> [Exercise material]:
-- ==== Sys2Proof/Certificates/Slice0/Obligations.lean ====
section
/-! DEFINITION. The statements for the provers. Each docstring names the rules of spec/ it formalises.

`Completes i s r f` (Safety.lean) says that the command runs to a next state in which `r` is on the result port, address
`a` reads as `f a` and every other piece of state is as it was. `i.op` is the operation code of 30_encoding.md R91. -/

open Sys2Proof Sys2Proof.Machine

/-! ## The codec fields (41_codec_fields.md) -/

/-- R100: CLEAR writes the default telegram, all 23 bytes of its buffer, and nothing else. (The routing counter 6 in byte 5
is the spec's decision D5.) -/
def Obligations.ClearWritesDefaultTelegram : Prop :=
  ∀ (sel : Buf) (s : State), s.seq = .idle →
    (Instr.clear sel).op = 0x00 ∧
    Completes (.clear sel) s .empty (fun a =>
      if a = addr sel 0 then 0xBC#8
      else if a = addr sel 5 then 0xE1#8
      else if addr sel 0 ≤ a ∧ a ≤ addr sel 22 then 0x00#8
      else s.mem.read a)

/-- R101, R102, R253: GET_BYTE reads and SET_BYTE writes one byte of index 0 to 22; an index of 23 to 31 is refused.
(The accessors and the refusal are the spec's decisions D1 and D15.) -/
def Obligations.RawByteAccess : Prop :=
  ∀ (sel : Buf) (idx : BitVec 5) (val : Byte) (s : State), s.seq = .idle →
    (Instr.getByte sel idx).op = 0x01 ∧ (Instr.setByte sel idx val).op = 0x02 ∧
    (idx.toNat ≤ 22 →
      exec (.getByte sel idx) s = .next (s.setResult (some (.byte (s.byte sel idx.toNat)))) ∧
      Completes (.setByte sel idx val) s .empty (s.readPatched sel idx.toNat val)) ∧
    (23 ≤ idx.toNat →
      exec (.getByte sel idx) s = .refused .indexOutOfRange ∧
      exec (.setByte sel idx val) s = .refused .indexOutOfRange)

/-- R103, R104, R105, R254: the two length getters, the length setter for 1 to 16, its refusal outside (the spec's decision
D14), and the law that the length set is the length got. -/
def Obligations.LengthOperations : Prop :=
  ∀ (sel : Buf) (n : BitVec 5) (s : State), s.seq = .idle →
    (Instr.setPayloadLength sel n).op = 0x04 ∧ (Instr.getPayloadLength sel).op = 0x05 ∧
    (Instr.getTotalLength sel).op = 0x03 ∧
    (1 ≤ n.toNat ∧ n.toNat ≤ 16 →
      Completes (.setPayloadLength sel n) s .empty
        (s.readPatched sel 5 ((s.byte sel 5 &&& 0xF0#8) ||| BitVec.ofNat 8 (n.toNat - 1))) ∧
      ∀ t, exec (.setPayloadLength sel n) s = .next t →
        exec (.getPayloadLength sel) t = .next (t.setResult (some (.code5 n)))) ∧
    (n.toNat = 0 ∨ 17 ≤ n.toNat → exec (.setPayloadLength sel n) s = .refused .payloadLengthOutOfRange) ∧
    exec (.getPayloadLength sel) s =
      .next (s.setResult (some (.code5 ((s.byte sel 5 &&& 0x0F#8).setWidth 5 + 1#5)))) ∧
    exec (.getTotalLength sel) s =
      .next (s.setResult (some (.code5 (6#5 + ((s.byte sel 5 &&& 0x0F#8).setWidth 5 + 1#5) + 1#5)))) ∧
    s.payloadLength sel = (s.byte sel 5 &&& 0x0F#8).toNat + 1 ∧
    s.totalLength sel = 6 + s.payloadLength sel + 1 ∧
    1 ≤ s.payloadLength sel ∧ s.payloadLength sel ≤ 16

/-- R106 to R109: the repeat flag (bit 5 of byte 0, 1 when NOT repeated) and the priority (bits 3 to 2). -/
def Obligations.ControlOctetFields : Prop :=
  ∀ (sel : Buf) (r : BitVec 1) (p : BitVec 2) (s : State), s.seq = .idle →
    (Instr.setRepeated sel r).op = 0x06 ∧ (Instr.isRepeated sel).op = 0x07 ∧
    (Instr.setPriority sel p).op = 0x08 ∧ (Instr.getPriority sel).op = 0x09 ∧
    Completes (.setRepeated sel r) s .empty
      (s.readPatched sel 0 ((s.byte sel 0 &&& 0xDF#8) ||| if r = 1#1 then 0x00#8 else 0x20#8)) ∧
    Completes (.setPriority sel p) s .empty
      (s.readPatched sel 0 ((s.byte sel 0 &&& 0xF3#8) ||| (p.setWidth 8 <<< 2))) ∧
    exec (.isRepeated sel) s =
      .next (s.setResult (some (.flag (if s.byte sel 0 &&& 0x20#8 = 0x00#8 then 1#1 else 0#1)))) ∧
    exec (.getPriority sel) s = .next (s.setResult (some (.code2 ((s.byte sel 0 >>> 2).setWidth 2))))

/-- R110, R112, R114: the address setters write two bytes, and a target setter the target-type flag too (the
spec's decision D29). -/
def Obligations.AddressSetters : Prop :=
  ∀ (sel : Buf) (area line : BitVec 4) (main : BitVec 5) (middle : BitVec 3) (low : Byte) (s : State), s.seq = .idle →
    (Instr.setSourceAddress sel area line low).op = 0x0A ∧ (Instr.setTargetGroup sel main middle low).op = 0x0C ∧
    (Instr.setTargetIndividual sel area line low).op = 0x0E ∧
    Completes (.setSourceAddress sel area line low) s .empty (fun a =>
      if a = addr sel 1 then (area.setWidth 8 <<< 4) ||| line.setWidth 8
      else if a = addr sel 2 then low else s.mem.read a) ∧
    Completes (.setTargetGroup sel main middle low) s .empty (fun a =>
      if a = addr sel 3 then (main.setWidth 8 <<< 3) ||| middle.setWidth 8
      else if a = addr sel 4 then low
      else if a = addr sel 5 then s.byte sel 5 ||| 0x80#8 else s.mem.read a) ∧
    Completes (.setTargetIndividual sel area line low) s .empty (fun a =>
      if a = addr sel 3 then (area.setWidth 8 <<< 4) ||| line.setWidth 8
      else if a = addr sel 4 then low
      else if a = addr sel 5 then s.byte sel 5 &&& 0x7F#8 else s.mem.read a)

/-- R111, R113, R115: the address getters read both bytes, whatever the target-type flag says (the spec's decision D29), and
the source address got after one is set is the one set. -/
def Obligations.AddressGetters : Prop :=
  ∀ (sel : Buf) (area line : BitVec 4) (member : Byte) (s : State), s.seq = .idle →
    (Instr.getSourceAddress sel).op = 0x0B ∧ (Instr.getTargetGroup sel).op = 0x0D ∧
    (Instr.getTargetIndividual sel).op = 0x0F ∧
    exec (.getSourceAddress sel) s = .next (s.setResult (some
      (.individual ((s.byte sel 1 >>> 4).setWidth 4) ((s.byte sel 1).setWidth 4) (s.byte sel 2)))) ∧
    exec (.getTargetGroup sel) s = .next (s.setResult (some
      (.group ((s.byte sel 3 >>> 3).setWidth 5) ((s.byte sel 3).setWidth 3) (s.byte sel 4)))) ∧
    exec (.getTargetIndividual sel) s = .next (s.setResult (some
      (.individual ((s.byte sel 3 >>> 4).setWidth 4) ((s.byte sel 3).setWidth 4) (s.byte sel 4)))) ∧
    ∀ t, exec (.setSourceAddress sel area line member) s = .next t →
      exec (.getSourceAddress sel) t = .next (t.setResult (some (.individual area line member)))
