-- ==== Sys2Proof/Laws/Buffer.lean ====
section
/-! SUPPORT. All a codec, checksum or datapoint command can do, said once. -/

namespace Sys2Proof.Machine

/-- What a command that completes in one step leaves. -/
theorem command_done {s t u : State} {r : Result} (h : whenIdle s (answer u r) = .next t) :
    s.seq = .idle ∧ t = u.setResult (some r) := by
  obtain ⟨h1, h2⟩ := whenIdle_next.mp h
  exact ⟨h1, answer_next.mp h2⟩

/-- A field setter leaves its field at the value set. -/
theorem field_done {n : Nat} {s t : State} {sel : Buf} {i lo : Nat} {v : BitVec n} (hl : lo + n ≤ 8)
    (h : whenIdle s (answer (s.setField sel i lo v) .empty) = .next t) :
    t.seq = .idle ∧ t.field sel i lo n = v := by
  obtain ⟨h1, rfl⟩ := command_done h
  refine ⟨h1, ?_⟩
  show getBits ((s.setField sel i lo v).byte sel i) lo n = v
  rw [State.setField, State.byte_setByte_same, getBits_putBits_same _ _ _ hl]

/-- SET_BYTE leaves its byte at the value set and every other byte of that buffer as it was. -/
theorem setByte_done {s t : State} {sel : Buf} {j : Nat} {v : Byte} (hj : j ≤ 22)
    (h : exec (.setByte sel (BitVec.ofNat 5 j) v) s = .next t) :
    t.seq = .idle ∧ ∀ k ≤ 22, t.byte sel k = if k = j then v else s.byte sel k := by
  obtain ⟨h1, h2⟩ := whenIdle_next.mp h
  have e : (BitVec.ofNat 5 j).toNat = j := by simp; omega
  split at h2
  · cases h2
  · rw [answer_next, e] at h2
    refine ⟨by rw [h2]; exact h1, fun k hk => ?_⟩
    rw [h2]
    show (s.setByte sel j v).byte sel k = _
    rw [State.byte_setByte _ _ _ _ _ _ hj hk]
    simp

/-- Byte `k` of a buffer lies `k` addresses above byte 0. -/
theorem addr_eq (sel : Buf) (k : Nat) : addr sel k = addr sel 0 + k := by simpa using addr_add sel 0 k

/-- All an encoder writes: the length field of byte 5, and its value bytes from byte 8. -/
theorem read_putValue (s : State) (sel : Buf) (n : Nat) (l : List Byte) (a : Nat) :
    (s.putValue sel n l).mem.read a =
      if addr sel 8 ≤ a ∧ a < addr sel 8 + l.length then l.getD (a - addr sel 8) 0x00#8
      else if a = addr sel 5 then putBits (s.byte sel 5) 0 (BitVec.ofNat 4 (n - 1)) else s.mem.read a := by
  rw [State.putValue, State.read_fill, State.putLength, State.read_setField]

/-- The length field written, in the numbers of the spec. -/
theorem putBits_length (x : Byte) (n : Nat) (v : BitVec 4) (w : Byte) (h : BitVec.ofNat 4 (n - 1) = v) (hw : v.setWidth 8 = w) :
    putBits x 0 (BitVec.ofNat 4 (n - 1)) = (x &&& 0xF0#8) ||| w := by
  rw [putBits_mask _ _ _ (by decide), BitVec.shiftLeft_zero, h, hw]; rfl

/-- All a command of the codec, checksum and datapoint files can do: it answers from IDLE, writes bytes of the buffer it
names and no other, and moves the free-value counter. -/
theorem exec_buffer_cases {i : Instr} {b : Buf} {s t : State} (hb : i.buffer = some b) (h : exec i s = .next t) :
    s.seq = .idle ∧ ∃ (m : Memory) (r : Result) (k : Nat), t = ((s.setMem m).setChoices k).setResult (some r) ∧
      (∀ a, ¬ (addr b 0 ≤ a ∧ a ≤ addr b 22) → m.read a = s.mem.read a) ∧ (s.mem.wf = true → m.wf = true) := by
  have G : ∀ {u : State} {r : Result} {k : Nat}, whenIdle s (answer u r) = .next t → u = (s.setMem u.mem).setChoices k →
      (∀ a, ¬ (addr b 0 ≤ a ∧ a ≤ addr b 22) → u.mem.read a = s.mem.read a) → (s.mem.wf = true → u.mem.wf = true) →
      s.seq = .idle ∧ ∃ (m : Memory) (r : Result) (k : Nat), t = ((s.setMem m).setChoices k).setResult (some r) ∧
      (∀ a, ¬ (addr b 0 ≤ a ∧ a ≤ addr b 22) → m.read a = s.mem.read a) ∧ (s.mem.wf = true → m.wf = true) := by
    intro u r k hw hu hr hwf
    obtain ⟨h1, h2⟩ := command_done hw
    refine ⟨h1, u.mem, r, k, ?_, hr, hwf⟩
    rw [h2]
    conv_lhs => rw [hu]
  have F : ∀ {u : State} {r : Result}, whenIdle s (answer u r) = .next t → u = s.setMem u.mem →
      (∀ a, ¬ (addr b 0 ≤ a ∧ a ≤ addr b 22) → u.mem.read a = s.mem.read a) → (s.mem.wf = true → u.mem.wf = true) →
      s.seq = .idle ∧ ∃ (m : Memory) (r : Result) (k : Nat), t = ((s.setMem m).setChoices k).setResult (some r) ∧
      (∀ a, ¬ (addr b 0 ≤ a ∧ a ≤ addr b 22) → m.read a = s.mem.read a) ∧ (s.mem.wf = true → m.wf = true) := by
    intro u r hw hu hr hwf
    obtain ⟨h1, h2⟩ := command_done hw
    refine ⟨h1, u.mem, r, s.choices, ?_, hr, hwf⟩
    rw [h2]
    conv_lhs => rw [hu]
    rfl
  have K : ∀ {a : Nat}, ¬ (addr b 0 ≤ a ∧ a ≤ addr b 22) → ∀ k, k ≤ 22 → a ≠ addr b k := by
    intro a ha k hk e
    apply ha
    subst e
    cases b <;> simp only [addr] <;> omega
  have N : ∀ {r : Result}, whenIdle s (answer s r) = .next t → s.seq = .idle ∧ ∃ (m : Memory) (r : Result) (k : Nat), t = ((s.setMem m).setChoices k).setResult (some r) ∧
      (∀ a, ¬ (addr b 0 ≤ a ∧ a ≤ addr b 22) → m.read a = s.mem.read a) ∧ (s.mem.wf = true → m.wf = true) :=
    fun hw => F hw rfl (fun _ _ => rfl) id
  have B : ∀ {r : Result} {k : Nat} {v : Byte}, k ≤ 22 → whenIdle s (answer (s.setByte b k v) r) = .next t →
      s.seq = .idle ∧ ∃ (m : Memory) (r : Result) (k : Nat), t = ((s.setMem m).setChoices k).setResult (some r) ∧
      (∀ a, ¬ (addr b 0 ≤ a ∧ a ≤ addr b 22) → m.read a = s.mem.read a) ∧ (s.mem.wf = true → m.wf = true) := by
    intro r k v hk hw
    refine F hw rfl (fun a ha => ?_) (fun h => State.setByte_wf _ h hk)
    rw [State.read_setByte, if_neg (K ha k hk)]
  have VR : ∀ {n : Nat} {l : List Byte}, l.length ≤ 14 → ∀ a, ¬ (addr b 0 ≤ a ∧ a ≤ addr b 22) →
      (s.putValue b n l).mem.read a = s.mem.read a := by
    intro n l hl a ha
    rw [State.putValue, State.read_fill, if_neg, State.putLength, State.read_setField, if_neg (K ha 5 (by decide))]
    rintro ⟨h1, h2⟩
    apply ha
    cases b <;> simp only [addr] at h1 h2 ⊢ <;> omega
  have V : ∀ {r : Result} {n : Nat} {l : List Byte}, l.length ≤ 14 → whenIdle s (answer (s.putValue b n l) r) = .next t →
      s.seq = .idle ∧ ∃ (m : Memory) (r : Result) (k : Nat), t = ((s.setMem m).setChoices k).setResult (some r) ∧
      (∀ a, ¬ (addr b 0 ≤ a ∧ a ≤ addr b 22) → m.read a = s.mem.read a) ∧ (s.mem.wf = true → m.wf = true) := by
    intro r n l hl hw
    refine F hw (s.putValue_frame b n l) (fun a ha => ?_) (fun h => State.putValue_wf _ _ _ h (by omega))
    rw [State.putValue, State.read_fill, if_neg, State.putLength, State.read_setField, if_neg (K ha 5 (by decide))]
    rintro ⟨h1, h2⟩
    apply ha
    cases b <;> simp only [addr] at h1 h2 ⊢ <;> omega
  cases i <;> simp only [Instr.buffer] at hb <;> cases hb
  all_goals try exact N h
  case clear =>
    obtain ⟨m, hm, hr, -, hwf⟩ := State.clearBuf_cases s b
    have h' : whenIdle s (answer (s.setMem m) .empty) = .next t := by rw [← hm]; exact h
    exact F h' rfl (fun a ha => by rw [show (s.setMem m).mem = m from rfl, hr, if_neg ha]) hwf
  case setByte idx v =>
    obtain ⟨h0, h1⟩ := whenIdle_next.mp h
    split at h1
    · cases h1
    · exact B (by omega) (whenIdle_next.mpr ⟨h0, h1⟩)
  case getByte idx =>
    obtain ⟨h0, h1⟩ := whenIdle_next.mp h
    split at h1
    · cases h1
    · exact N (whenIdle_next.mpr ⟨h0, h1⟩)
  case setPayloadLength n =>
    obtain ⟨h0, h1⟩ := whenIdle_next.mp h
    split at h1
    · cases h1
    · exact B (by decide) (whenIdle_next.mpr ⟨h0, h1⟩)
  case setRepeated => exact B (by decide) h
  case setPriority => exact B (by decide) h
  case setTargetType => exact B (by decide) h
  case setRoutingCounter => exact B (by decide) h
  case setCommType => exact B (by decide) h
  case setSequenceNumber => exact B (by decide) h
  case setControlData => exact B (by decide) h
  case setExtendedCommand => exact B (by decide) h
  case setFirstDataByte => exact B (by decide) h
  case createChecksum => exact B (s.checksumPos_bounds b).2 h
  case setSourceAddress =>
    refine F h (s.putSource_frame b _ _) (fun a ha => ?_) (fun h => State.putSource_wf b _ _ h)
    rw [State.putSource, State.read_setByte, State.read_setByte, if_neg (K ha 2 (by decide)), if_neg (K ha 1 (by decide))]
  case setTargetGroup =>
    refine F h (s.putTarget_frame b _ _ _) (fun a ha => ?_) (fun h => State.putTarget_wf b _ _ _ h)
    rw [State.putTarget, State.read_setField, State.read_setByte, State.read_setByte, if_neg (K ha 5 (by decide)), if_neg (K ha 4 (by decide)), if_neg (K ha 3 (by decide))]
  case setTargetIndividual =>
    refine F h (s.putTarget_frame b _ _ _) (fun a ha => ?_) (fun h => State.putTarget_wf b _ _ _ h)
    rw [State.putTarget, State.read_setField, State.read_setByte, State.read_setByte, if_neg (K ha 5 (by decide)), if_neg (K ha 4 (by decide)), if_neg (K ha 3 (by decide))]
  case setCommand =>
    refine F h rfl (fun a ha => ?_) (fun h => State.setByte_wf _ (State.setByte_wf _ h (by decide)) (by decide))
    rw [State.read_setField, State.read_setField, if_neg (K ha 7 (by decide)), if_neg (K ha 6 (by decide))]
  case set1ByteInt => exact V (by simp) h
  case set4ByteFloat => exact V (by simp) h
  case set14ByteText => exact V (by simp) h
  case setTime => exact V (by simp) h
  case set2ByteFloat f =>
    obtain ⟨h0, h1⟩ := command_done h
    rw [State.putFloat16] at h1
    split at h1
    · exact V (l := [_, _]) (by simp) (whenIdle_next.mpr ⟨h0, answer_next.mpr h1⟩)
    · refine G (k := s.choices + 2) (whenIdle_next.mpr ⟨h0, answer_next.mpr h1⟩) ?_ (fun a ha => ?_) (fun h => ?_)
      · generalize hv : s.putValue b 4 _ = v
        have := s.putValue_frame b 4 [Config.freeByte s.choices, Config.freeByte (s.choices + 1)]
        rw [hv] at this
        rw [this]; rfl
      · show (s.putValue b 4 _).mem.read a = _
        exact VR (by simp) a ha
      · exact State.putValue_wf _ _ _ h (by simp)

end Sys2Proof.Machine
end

> [Description of the task]: Read the records above. Show each line that has the string "every".

> [Answer for this exercise]:
`a` reads as `f a` and every other piece of state is as it was. `i.op` is the operation code of 30_encoding.md R91. -/
/-- SET_BYTE leaves its byte at the value set and every other byte of that buffer as it was. -/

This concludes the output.